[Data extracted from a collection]

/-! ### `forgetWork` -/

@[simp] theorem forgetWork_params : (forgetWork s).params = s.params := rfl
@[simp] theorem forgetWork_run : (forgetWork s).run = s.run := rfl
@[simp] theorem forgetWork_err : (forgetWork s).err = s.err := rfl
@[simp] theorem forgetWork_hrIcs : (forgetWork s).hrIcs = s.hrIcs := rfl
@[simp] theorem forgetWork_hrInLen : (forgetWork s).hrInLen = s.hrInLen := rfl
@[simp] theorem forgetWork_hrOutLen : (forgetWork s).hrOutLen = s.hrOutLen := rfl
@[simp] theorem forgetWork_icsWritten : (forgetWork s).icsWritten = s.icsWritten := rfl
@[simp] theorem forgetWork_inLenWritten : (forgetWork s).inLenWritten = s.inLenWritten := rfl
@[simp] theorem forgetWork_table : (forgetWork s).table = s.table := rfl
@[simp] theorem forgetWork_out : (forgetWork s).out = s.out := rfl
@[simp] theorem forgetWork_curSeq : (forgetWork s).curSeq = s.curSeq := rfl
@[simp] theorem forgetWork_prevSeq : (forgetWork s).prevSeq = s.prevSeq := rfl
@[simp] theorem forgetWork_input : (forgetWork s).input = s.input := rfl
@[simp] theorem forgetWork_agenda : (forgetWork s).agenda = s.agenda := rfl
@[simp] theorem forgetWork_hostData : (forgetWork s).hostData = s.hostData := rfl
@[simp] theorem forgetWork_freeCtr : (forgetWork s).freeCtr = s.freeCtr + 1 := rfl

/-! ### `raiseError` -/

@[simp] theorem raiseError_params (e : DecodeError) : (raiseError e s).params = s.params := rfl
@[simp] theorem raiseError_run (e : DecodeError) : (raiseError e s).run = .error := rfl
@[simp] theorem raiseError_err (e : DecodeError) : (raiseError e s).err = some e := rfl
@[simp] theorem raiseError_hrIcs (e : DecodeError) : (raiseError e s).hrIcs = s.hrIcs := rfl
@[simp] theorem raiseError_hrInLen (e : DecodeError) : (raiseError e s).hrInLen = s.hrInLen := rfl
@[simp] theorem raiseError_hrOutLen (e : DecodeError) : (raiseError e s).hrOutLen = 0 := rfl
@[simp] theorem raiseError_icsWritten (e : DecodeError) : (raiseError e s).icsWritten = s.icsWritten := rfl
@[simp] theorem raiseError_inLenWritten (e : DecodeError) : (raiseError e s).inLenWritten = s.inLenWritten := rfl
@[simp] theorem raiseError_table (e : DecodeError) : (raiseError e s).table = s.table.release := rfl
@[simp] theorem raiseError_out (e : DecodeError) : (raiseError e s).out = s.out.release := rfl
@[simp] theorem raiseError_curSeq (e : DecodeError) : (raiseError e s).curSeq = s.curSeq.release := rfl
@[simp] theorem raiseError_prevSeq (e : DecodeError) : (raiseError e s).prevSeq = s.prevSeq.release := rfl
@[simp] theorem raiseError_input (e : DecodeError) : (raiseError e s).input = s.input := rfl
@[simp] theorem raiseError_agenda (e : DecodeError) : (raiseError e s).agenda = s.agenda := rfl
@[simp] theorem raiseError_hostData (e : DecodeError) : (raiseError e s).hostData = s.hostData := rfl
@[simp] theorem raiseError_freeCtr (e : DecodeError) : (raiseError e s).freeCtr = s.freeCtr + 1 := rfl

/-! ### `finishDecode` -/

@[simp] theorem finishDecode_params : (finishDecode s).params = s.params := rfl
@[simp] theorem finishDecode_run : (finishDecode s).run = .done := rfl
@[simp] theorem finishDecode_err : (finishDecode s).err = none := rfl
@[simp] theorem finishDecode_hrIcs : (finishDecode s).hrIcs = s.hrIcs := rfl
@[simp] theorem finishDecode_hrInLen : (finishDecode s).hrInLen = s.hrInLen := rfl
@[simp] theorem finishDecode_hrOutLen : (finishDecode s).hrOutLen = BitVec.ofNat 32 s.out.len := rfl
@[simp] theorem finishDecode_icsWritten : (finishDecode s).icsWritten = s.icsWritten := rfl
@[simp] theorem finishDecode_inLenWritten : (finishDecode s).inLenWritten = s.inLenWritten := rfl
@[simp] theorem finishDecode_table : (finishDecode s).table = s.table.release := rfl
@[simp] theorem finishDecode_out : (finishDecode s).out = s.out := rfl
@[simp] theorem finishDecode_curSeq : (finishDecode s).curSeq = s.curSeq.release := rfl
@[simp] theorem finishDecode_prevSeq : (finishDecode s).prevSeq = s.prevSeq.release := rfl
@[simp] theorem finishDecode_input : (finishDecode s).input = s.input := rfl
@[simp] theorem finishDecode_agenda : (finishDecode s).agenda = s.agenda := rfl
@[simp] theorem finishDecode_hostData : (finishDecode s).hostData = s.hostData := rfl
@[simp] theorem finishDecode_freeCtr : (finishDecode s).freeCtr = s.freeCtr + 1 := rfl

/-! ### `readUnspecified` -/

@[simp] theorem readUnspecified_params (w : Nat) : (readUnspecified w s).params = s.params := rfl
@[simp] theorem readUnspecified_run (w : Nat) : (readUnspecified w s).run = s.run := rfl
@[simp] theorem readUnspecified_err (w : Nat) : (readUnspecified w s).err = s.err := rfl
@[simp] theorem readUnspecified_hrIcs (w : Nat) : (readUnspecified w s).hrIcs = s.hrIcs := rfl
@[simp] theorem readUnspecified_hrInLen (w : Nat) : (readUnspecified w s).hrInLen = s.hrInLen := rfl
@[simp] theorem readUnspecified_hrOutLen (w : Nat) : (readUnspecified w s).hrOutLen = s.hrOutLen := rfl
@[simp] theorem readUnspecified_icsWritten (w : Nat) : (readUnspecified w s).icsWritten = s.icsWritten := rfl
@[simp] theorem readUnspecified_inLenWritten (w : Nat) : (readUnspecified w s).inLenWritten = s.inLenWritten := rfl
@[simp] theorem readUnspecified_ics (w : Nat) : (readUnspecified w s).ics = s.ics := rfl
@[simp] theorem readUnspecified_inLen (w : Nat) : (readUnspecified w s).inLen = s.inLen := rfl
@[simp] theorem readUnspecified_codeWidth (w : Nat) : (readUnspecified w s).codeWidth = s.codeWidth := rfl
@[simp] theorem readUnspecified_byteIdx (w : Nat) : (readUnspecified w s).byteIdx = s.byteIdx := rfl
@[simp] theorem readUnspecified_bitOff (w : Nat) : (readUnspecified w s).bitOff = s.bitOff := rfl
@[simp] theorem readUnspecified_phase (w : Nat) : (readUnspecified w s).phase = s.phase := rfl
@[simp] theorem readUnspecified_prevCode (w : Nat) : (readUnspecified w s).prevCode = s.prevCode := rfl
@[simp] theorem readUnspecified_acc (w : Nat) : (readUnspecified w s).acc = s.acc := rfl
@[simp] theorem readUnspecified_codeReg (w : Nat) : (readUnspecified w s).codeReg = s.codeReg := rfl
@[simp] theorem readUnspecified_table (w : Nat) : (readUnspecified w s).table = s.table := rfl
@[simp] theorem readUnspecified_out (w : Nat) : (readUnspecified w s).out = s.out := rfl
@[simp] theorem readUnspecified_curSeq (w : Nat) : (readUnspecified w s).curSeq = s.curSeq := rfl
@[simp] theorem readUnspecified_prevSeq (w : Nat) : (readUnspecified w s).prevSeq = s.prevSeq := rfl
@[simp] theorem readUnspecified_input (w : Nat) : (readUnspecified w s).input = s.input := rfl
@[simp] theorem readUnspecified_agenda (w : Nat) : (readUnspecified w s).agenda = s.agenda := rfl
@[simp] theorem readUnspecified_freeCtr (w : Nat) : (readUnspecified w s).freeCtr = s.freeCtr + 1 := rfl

■ Work order:
The records are to be retyped exactly. No line may be skipped.

■ Task output:
/-! ### `forgetWork` -/

@[simp] theorem forgetWork_params : (forgetWork s).params = s.params := rfl
@[simp] theorem forgetWork_run : (forgetWork s).run = s.run := rfl
@[simp] theorem forgetWork_err : (forgetWork s).err = s.err := rfl
@[simp] theorem forgetWork_hrIcs : (forgetWork s).hrIcs = s.hrIcs := rfl
@[simp] theorem forgetWork_hrInLen : (forgetWork s).hrInLen = s.hrInLen := rfl
@[simp] theorem forgetWork_hrOutLen : (forgetWork s).hrOutLen = s.hrOutLen := rfl
@[simp] theorem forgetWork_icsWritten : (forgetWork s).icsWritten = s.icsWritten := rfl
@[simp] theorem forgetWork_inLenWritten : (forgetWork s).inLenWritten = s.inLenWritten := rfl
@[simp] theorem forgetWork_table : (forgetWork s).table = s.table := rfl
@[simp] theorem forgetWork_out : (forgetWork s).out = s.out := rfl
@[simp] theorem forgetWork_curSeq : (forgetWork s).curSeq = s.curSeq := rfl
@[simp] theorem forgetWork_prevSeq : (forgetWork s).prevSeq = s.prevSeq := rfl
@[simp] theorem forgetWork_input : (forgetWork s).input = s.input := rfl
@[simp] theorem forgetWork_agenda : (forgetWork s).agenda = s.agenda := rfl
@[simp] theorem forgetWork_hostData : (forgetWork s).hostData = s.hostData := rfl
@[simp] theorem forgetWork_freeCtr : (forgetWork s).freeCtr = s.freeCtr + 1 := rfl

/-! ### `raiseError` -/

@[simp] theorem raiseError_params (e : DecodeError) : (raiseError e s).params = s.params := rfl
@[simp] theorem raiseError_run (e : DecodeError) : (raiseError e s).run = .error := rfl
@[simp] theorem raiseError_err (e : DecodeError) : (raiseError e s).err = some e := rfl
@[simp] theorem raiseError_hrIcs (e : DecodeError) : (raiseError e s).hrIcs = s.hrIcs := rfl
@[simp] theorem raiseError_hrInLen (e : DecodeError) : (raiseError e s).hrInLen = s.hrInLen := rfl
@[simp] theorem raiseError_hrOutLen (e : DecodeError) : (raiseError e s).hrOutLen = 0 := rfl
@[simp] theorem raiseError_icsWritten (e : DecodeError) : (raiseError e s).icsWritten = s.icsWritten := rfl
@[simp] theorem raiseError_inLenWritten (e : DecodeError) : (raiseError e s).inLenWritten = s.inLenWritten := rfl
@[simp] theorem raiseError_table (e : DecodeError) : (raiseError e s).table = s.table.release := rfl
@[simp] theorem raiseError_out (e : DecodeError) : (raiseError e s).out = s.out.release := rfl
@[simp] theorem raiseError_curSeq (e : DecodeError) : (raiseError e s).curSeq = s.curSeq.release := rfl
@[simp] theorem raiseError_prevSeq (e : DecodeError) : (raiseError e s).prevSeq = s.prevSeq.release := rfl
@[simp] theorem raiseError_input (e : DecodeError) : (raiseError e s).input = s.input := rfl
@[simp] theorem raiseError_agenda (e : DecodeError) : (raiseError e s).agenda = s.agenda := rfl
@[simp] theorem raiseError_hostData (e : DecodeError) : (raiseError e s).hostData = s.hostData := rfl
@[simp] theorem raiseError_freeCtr (e : DecodeError) : (raiseError e s).freeCtr = s.freeCtr + 1 := rfl

/-! ### `finishDecode` -/

@[simp] theorem finishDecode_params : (finishDecode s).params = s.params := rfl
@[simp] theorem finishDecode_run : (finishDecode s).run = .done := rfl
@[simp] theorem finishDecode_err : (finishDecode s).err = none := rfl
@[simp] theorem finishDecode_hrIcs : (finishDecode s).hrIcs = s.hrIcs := rfl
@[simp] theorem finishDecode_hrInLen : (finishDecode s).hrInLen = s.hrInLen := rfl
@[simp] theorem finishDecode_hrOutLen : (finishDecode s).hrOutLen = BitVec.ofNat 32 s.out.len := rfl
@[simp] theorem finishDecode_icsWritten : (finishDecode s).icsWritten = s.icsWritten := rfl
@[simp] theorem finishDecode_inLenWritten : (finishDecode s).inLenWritten = s.inLenWritten := rfl
@[simp] theorem finishDecode_table : (finishDecode s).table = s.table.release := rfl
@[simp] theorem finishDecode_out : (finishDecode s).out = s.out := rfl
@[simp] theorem finishDecode_curSeq : (finishDecode s).curSeq = s.curSeq.release := rfl
@[simp] theorem finishDecode_prevSeq : (finishDecode s).prevSeq = s.prevSeq.release := rfl
@[simp] theorem finishDecode_input : (finishDecode s).input = s.input := rfl
@[simp] theorem finishDecode_agenda : (finishDecode s).agenda = s.agenda := rfl
@[simp] theorem finishDecode_hostData : (finishDecode s).hostData = s.hostData := rfl
@[simp] theorem finishDecode_freeCtr : (finishDecode s).freeCtr = s.freeCtr + 1 := rfl

/-! ### `readUnspecified` -/

@[simp] theorem readUnspecified_params (w : Nat) : (readUnspecified w s).params = s.params := rfl
@[simp] theorem readUnspecified_run (w : Nat) : (readUnspecified w s).run = s.run := rfl
@[simp] theorem readUnspecified_err (w : Nat) : (readUnspecified w s).err = s.err := rfl
@[simp] theorem readUnspecified_hrIcs (w : Nat) : (readUnspecified w s).hrIcs = s.hrIcs := rfl
@[simp] theorem readUnspecified_hrInLen (w : Nat) : (readUnspecified w s).hrInLen = s.hrInLen := rfl
@[simp] theorem readUnspecified_hrOutLen (w : Nat) : (readUnspecified w s).hrOutLen = s.hrOutLen := rfl
@[simp] theorem readUnspecified_icsWritten (w : Nat) : (readUnspecified w s).icsWritten = s.icsWritten := rfl
@[simp] theorem readUnspecified_inLenWritten (w : Nat) : (readUnspecified w s).inLenWritten = s.inLenWritten := rfl
@[simp] theorem readUnspecified_ics (w : Nat) : (readUnspecified w s).ics = s.ics := rfl
@[simp] theorem readUnspecified_inLen (w : Nat) : (readUnspecified w s).inLen = s.inLen := rfl
@[simp] theorem readUnspecified_codeWidth (w : Nat) : (readUnspecified w s).codeWidth = s.codeWidth := rfl
@[simp] theorem readUnspecified_byteIdx (w : Nat) : (readUnspecified w s).byteIdx = s.byteIdx := rfl
@[simp] theorem readUnspecified_bitOff (w : Nat) : (readUnspecified w s).bitOff = s.bitOff := rfl
@[simp] theorem readUnspecified_phase (w : Nat) : (readUnspecified w s).phase = s.phase := rfl
@[simp] theorem readUnspecified_prevCode (w : Nat) : (readUnspecified w s).prevCode = s.prevCode := rfl
@[simp] theorem readUnspecified_acc (w : Nat) : (readUnspecified w s).acc = s.acc := rfl
@[simp] theorem readUnspecified_codeReg (w : Nat) : (readUnspecified w s).codeReg = s.codeReg := rfl
@[simp] theorem readUnspecified_table (w : Nat) : (readUnspecified w s).table = s.table := rfl
@[simp] theorem readUnspecified_out (w : Nat) : (readUnspecified w s).out = s.out := rfl
@[simp] theorem readUnspecified_curSeq (w : Nat) : (readUnspecified w s).curSeq = s.curSeq := rfl
@[simp] theorem readUnspecified_prevSeq (w : Nat) : (readUnspecified w s).prevSeq = s.prevSeq := rfl
@[simp] theorem readUnspecified_input (w : Nat) : (readUnspecified w s).input = s.input := rfl
@[simp] theorem readUnspecified_agenda (w : Nat) : (readUnspecified w s).agenda = s.agenda := rfl
@[simp] theorem readUnspecified_freeCtr (w : Nat) : (readUnspecified w s).freeCtr = s.freeCtr + 1 := rfl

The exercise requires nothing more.